TASK TO COMPLETE:
Which lines in the records below contain the word "logSeen"? Copy each of them.

TASK DATA Block Start

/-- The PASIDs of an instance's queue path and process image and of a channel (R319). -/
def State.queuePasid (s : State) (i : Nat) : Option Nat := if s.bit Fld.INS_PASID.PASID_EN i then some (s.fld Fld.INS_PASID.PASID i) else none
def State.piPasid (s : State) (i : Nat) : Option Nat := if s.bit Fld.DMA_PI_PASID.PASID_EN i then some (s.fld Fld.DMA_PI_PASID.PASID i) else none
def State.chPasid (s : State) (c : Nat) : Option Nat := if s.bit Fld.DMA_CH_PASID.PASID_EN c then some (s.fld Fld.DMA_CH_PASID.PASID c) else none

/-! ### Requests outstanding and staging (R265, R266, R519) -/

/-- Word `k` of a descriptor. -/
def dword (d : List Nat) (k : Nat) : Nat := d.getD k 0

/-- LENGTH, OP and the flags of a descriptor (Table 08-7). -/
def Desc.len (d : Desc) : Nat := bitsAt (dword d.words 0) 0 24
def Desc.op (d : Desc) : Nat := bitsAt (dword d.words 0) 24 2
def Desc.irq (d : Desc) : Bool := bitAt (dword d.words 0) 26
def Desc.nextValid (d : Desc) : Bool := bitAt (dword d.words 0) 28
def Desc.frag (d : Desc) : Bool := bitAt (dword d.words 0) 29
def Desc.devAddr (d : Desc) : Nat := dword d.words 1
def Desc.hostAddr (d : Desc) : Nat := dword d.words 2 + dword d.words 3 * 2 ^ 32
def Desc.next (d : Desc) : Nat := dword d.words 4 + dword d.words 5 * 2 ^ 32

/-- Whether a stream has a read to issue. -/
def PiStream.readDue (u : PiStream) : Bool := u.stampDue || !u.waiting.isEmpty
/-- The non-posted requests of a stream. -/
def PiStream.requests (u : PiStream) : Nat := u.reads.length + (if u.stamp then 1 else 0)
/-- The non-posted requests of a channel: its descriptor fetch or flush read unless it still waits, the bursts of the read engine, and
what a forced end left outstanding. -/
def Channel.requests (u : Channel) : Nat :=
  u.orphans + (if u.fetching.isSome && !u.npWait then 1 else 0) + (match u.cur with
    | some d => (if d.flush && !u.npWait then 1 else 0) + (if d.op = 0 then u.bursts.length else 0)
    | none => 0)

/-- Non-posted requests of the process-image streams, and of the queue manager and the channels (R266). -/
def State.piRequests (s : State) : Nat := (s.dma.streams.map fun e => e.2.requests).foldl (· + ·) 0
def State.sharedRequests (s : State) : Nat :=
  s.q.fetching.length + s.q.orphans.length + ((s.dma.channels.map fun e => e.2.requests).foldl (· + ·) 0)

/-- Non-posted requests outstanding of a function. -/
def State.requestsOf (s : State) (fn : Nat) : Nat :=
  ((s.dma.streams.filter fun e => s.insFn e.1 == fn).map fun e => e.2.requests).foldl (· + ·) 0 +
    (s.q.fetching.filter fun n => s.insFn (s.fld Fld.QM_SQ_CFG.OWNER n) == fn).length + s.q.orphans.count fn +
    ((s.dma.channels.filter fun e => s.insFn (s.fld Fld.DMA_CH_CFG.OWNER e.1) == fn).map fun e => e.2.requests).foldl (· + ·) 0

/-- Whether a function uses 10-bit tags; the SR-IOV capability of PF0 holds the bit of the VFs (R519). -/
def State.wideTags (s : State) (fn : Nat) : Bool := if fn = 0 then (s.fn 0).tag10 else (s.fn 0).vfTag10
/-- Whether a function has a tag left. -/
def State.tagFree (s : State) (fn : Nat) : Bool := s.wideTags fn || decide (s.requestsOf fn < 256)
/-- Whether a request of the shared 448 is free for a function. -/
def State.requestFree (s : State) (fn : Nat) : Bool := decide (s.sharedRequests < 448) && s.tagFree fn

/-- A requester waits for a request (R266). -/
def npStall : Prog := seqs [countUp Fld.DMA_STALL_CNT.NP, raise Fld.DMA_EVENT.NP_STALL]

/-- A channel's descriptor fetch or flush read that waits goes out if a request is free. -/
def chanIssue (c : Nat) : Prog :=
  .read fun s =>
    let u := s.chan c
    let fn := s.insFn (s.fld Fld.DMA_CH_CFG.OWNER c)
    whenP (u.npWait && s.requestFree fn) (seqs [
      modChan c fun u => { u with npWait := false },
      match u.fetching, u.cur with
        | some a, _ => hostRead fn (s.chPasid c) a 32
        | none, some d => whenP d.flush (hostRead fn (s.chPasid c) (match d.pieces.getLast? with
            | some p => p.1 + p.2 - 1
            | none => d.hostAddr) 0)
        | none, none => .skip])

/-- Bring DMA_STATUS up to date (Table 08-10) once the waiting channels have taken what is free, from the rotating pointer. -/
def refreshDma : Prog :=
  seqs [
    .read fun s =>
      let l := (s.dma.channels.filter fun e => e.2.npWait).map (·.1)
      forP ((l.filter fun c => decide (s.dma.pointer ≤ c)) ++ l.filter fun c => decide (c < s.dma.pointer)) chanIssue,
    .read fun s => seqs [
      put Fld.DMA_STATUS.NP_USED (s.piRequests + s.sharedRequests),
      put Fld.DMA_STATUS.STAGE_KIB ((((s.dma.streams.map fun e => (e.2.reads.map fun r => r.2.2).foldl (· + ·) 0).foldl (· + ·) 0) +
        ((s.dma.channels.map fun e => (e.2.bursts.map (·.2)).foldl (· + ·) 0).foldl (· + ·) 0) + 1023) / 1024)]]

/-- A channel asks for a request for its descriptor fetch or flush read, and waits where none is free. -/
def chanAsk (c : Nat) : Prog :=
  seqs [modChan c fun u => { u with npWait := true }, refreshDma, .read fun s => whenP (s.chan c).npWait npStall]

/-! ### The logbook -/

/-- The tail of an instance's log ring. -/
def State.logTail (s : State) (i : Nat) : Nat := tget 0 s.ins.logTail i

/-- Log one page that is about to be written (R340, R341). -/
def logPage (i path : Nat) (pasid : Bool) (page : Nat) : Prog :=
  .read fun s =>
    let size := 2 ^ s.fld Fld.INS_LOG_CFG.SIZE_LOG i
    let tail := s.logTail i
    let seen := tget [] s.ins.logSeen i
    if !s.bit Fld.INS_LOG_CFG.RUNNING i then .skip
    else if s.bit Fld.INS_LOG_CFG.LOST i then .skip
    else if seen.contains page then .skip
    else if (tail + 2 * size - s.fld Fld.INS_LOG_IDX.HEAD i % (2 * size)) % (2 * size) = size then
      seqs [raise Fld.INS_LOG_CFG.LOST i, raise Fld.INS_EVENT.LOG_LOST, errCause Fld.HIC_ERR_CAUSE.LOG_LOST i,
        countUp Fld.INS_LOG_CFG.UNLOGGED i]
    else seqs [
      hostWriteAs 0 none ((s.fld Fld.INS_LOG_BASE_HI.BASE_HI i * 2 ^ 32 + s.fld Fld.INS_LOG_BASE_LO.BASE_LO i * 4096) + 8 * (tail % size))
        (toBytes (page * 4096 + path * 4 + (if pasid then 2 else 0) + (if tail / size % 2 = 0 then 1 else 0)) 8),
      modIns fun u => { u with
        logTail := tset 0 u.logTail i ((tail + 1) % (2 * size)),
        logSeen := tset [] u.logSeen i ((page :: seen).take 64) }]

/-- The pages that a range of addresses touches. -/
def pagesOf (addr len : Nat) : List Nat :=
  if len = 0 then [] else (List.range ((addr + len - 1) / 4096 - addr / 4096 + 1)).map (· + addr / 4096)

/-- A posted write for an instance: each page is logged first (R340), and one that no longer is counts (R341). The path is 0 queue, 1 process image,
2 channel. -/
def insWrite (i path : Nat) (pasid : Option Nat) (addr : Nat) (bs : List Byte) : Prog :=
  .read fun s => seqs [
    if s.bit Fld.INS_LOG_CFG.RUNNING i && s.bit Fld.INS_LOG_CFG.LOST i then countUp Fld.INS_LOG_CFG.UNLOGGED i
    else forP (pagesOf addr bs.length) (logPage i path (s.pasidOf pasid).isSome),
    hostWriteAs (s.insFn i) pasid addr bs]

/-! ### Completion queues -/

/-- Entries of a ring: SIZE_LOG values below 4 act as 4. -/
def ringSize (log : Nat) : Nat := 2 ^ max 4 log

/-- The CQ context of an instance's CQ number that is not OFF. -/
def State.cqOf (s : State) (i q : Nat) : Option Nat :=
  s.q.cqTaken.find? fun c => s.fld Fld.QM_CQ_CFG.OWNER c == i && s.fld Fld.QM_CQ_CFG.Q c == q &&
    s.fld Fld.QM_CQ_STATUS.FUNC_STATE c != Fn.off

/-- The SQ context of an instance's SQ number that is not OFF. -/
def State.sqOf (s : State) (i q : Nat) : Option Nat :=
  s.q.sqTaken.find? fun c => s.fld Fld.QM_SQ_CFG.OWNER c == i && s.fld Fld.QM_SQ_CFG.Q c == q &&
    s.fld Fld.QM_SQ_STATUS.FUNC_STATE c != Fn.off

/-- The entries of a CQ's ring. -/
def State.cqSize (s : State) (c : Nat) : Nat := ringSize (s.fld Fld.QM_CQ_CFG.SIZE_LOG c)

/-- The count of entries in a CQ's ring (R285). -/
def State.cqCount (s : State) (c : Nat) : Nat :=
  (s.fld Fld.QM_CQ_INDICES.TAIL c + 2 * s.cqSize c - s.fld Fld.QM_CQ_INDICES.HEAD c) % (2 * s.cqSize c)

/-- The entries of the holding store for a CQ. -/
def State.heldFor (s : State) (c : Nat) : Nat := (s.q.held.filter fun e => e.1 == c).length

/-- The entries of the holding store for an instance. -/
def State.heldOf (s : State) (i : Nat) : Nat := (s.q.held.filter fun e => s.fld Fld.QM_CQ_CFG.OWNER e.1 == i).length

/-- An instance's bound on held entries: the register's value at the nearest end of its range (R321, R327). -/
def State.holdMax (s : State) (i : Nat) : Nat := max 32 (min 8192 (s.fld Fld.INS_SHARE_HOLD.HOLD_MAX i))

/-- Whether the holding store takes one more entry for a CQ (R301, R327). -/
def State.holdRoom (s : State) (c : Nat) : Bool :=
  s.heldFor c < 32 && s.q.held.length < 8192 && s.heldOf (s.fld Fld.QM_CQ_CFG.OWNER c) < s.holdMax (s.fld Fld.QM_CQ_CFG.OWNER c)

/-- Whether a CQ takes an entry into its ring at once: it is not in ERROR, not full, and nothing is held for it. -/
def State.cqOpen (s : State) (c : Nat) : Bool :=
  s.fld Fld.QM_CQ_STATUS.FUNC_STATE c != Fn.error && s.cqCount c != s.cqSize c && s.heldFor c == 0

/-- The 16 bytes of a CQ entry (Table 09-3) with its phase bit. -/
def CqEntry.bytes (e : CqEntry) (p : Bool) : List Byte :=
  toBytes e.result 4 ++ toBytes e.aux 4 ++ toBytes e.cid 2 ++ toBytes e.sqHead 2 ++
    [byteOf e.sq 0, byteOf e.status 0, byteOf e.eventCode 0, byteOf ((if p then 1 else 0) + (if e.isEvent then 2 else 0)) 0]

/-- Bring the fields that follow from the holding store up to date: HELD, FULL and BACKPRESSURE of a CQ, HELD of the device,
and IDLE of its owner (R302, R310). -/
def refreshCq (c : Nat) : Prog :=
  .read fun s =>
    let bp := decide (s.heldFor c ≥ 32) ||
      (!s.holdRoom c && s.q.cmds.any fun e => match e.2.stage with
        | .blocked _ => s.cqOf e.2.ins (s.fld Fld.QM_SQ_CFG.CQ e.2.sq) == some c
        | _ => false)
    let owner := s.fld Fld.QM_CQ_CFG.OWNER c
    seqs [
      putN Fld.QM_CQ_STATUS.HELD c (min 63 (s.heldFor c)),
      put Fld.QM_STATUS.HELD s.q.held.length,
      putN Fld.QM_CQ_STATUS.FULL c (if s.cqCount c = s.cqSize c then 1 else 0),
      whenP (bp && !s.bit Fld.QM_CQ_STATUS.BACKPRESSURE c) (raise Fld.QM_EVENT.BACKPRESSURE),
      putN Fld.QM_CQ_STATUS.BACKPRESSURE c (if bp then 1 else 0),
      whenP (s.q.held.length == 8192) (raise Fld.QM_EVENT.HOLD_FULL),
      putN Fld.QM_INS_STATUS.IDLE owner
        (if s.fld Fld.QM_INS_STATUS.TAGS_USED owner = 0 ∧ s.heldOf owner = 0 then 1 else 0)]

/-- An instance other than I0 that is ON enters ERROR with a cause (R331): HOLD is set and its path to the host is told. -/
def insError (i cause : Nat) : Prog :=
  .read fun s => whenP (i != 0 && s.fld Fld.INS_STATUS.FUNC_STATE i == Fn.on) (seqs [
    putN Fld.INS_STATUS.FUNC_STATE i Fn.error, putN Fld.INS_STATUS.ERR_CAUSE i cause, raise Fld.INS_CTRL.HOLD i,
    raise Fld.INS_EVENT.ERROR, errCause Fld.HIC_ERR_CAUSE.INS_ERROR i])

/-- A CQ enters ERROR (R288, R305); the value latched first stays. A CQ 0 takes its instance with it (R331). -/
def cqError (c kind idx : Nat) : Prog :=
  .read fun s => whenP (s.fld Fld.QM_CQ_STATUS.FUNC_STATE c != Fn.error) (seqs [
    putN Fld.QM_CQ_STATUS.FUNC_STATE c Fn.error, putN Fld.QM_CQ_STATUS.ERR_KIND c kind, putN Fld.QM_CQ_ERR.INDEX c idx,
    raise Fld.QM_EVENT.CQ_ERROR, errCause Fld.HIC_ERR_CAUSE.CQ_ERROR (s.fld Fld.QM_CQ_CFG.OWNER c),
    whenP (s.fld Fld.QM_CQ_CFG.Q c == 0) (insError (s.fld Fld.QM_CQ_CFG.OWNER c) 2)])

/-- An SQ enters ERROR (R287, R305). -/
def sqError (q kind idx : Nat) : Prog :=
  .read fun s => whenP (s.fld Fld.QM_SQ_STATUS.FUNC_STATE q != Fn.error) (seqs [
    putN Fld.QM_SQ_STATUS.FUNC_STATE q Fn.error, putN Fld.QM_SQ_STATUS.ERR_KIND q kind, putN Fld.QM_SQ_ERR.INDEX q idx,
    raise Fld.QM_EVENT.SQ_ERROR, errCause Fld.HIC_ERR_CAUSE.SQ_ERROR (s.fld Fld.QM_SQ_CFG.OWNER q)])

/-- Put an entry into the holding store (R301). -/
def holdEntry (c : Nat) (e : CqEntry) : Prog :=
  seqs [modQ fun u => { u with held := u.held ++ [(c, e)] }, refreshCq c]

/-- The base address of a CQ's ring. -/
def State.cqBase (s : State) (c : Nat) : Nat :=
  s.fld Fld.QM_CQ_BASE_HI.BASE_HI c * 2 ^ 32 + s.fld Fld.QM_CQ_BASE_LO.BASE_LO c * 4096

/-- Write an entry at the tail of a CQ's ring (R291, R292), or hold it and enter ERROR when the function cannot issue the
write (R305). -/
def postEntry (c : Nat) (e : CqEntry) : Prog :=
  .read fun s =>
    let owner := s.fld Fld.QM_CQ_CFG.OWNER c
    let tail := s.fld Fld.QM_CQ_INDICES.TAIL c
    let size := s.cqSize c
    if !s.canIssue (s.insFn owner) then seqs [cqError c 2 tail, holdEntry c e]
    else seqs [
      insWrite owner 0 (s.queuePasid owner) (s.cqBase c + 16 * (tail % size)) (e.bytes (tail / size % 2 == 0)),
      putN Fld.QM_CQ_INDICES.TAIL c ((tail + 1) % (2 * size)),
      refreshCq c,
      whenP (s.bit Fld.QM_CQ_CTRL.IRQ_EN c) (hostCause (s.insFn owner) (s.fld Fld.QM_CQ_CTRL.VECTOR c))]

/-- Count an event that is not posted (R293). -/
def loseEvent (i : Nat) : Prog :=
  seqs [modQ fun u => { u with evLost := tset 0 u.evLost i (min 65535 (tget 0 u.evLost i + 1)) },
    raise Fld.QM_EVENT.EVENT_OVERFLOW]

TASK DATA Block End

RESULT OF THIS EXERCISE:
    let seen := tget [] s.ins.logSeen i
        logSeen := tset [] u.logSeen i ((page :: seen).take 64) }]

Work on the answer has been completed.